The advancements of mobile devices, public networks and the Internet of creature huge amounts of complex data, both construct & unstructured are being captured in trust to allow organizations to produce better business decisions as data is now pivotal for an organizations success. These enormous amounts of data are referred to as

1. Introduction

Big data is a big deal. We read about it and its promises of insight. But we will need a network to collect and distribute big data connected to processing locations. Many big data applications require real-time communications. Plan for big data on your network now; don’t wait until issues arrive. Catch-up costs money and results in delayed implementations.

The only sure predictions around big data’s impact are that the network will be busier, need more capacity, and probably cost more. How much capacity will be needed is only an estimate. It could wind up being far more than estimated if the big data applications are very successful.
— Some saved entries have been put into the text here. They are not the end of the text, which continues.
-- ==== Sys2Proof/Tests/Slice0.lean ====
section
/-! SUPPORT. Tests: ill-formed commands, one step of each command, and for each statement with hypotheses a state and
operands that meet them. -/

namespace Sys2Proof.Tests

open Sys2Proof Sys2Proof.Machine

set_option Elab.async false

/-! ## Small states -/

def setup1 : Setup := ⟨1, 20, 3, 8, 64, [some ⟨0x1000, 0x1000, 0xFFFF, 0xFFFF, 0xFFFF, 0xFFFF⟩]⟩

/-- A station that is ONLINE at address 5, on a quiet bus. -/
def online : State :=
  { State.reset with station := ⟨.online, 5, some setup1, .none⟩ }

/-- A 4-byte exchange with the station at address 2. -/
def bodyOf (w : Work) : Body :=
  { work := w, peer := 2, window := 0, offset := 0, length := 4, segs := [⟨0x2000, 4⟩], acc := 0, attempts := 0,
    bytesDone := 0, cancel := false }

def fetchBody : Body := bodyOf (.fetch false)
def storeBody : Body := bodyOf .store
def swapBody : Body := bodyOf (.swap ⟨1, 2⟩ false false none)

/-- Entry 0 in service with these fields in this phase. -/
def serving (b : Body) (p : Phase) (s : State) : State := setEntry 0 ⟨1, .live b p⟩ s

def queued (b : Body) (s : State) : State := { serving b .queued s with launch.queue := [0] }

/-- In role CALLER, calling station 2 for this grantee. -/
def calling (g : Grantee) (s : State) : State :=
  { s with
    bus.tenure := .caller ⟨g, 2, false, false, .head, none⟩
    bus.callTimer := some 2000
    bus.drive.busy := true
    bus.drive.call := true }

/-- In role CALLER, the call answered and the head given. -/
def connected (g : Grantee) (point : Point) (h : Head) (s : State) : State :=
  { s with
    bus.tenure := .caller ⟨g, 2, true, false, point, some h⟩
    bus.stallTimer := some 200
    bus.drive.busy := true }

def calleeOf (headReceived : Bool) (owner : Option Owner) : Callee := ⟨2, headReceived, false, owner, 0, 1, false, false⟩

/-- In role CALLEE, called by station 2. -/
def called (c : Callee) (s : State) : State :=
  { s with bus.tenure := .callee c, bus.stallTimer := some 200, bus.drive.answer := true }

def headOf (k : XKind) : OpenHead :=
  { source := 2, target := 5, tag := 0, gen := 1, kind := k, window := 0, offset := 0, length := 4, terms := some 4,
    ops := none }

def ownHead (k : XKind) : OpenHead := { headOf k with source := 5, target := 2 }

/-- Serving an OPEN of station 2. -/
def servingOpen (k : XKind) (w : ServiceWork) (s : State) : State :=
  { called (calleeOf true (some .serve)) s with serve.service := some ⟨headOf k, none, false, w⟩ }

def parked0 (c : Chunk) : ParkEntry := ⟨2, 0, 1, 0, 0, 2000, 0, c, 0⟩
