-- ==== Sys2Proof/Machine/Step.lean ====
section
/-! DEFINITION. One micro-step of the machine (spec/40_decoder.md R112), and the placing of a word for it. -/

namespace Sys2Proof.Machine

/-- One micro-step: the inputs are taken, then what the command word or PHASE selects is run. -/
def step (s : State) : Host.Outcome State Fault Refusal :=
  match action s with
  | .stay => .next (takeInputs s)
  | .run i => exec i (takeInputs s)
  | .runBoth i j => andThen (exec i (takeInputs s)) (exec j)
  | .complete => .next (deliver (takeInputs s))
  | .reset => .next (resetBy (takeInputs s))

/-- A word of the table placed where the next step takes it: a command word (up to 8 bits) at the
command port, a frame (up to 40 bits) in RAW (log 18). Bits that are no instruction place nothing. -/
def State.withFetchWord (s : State) (nbits w : Nat) : State :=
  if nbits ≤ 8 then (if w < 8 then presentCommand (BitVec.ofNat 3 w) s else s)
  else if nbits ≤ 40 ∧ w < 2 ^ 40 then presentFrame (BitVec.ofNat 40 w) s
  else s

end Sys2Proof.Machine
end

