/-- In a state that meets the invariant, and without a reset, exactly one row of the transition table
applies, under the command accepted in the step, and the step is that row (40_decoder.md section 2).
That a step in IDLE with no command accepted answers a state, the row `stay`, is the model's (log 20):
the spec says that the engine does not step there. -/
def Obligations.StepIsTheTransitionTable : Prop :=
  ∀ s : State, s.Inv → (∀ rest, s.host ≠ .reset :: rest) →
    ∃ t, step s = .next t ∧ ∀ u, TableRow (acceptedWord s) (takeInputs s) u ↔ u = t

/-- Each micro-step performs at most one line operation; only accepting a command starts a new trace
(20_memory.md sections 3, 4). -/
def Obligations.AtMostOneLineOperationPerStep : Prop :=
  ∀ s t : State, step s = .next t →
    t.trace = s.trace ∨ (∃ o, t.trace = o :: s.trace) ∨ (t.trace = [] ∧ s.phase = .idle ∧ acceptedWord s ≠ none)

/-- R171: EXTRACT is reached only from CHECK with the sums equal, for READ_SAMPLE; RANGE only from
EXTRACT; neither performs a line operation, in the step of the machine. -/
def Obligations.ExtractorRunsOnlyAfterTheDecoder : Prop :=
  ∀ s t : State, step s = .next t →
    (t.phase = .extract → s.phase = .check ∧ sumOk s.raw = true ∧ s.op = .readSample) ∧
    (t.phase = .range → s.phase = .extract) ∧
    (s.phase = .check ∨ s.phase = .extract ∨ s.phase = .range → t.trace = s.trace)

/-- Every command terminates, whatever the line does and whatever the host presents after it but a
reset, within the bound on its reads and delays, with at most two `Dir` and two `Wr` (40_decoder.md
section 8, an inference the spec marks as its own). -/
def Obligations.EveryCommandTerminates : Prop :=
  ∀ (s : State) (w : BitVec 3) (c : BitVec 5) (rest : List HostEvent),
    s.phase = .idle → s.host = .command w c :: rest → .reset ∉ rest → 1 ≤ s.params.tickUs →
    let bound := maxReads s.params .w1 + maxReads s.params .w2 + maxReads s.params .w3 +
      40 * (maxReads s.params .w4 + 1 + maxReads s.params .w5)
    ∃ n t, runs (n + 1) s = .next t ∧ t.phase = .idle ∧ (∃ r, t.rsp = some r) ∧
      readCount t.trace ≤ bound ∧ delayCount t.trace ≤ 2 + bound ∧
      t.trace.countP (fun o => o = .dir true ∨ o = .dir false) ≤ 2 ∧
      t.trace.countP (fun o => o = .wr true ∨ o = .wr false) ≤ 2

/-- The longest a command can take in the bookkeeping clock: every wait at its longest successful
exit, and one tick for the last to time out (70_reset_and_hazards.md section 4). -/
def Obligations.CommandDurationIsBounded : Prop :=
  ∀ (s : State) (w : BitVec 3) (c : BitVec 5), s.phase = .idle → s.host = [.command w c] → 1 ≤ s.params.tickUs →
    let longest := fun k => s.params.tickUs * (ceiling s.params k / s.params.tickUs)
    ∃ n t, runs (n + 1) s = .next t ∧ t.phase = .idle ∧ (∃ r, t.rsp = some r) ∧
      now t.trace ≤ 1000 * startLowMs s.params s.variant + s.params.tStartHighUs +
        (longest .w1 + longest .w2 + longest .w3 + 40 * (longest .w4 + s.params.tSampleUs + longest .w5)) + s.params.tickUs

/-- The outcome of a command depends only on INITED, VARIANT, the parameters and the answers to its
reads, never on what an earlier command left in RAW, STATUS, TEMP, HUM, the indices or any other
register: two engines that agree on those give, step by step, the same trace and the same response
(42_pipeline.md; 10_state.md section 9). -/
def Obligations.CommandsAreIndependentOfThePast : Prop :=
  ∀ (s u : State) (w : BitVec 3) (c : BitVec 5), s.phase = .idle → u.phase = .idle →
    s.host = [.command w c] → u.host = [.command w c] → s.params = u.params → s.variant = u.variant →
    s.inited = u.inited → s.lineIn = u.lineIn → s.reads = u.reads →
    ∀ (n : Nat) (t : State), runs (n + 1) s = .next t →
      ∃ t', runs (n + 1) u = .next t' ∧ t'.phase = t.phase ∧ t'.trace = t.trace ∧ t'.rsp = t.rsp

/-- READ_SAMPLE and READ_RAW from acceptance to response, whatever the widths within the ceilings:
the response is the one the frame on the wire earns, the line ends released at its idle level, and
nothing past the frame is read (42_pipeline.md; 40_decoder.md section 8). -/
def Obligations.TransactionDeliversTheFrameOnTheWire : Prop :=
  ∀ (s : State) (o : ReadOp) (v : Bool) (c : BitVec 5) (f : BitVec 40) (n1 n2 n3 : Nat) (m w : Nat → Nat)
    (rest : List Level),
    s.phase = .idle → s.inited = true → s.host = [.command (cmdWord v o.code) c] →
    n1 * s.params.tickUs ≤ s.params.ceilAckUs → n2 * s.params.tickUs ≤ s.params.ceilRespUs →
    n3 * s.params.tickUs ≤ s.params.ceilRespUs →
    (∀ j < 40, m j * s.params.tickUs ≤ s.params.ceilBitLowUs ∧ w j * s.params.tickUs ≤ s.params.ceilBitHighUs) →
    s.lineIn = responseAnswers n1 n2 n3 ++ (frameAnswers f m w ++ rest) →
    ∃ n t, runs n s = .next t ∧ t.phase = .idle ∧ t.lineOE = false ∧ t.lineOut = true ∧ t.lineIn = rest ∧
      t.rsp = some (transactionResponse s.params s.variant o (Raw.ofFrame f))
end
Educated predictions on traffic may look good now, but conditions can change and render them inaccurately.

Real-time processing of big data will require real-time data delivery; data will already be old and historical. One of the advantages of big data, especially in regard to the Internet of Things (IoT), is its enabling of a rapid response to changing business functions and conditions such as security alerts, building automation, location tracking, etc. Big data collected quickly fosters just-in-time decisions.

The United Nations Economic Commission for Europe predicts that data growth will be 350% higher in 2019 than it is in 2015; Figure 1 shows the expected growth of size of data in 2019. Such volume of data means a corresponding 350% growth in network traffic, which may be carried over private LANs (wired and wireless) and WANs, the Internet, and cellular networks.

This paper proposes an applicable method to adjust the optimal path for moving big data between source and destination depending on the size and impotence of this data, let us suppose that we have more data need to distribute through given network, according to the importance or value of each data and

Figure 1. Expected growth size of data.

total capacity of the network the approach selects the suitable amount of importance data and insure that it is not exceed the total network capacity by using knapsack problem.

2. Related Work

The proposed method is concerned with specific topics of resource allocation that have been studied in related literatures. In1996, Yu Gang [1] , studied the Max-Min Knapsack (MNK) problem as a NP-hard for an unbounded number of scenarios and pseudo polynomial solvable for a bounded number of scenarios.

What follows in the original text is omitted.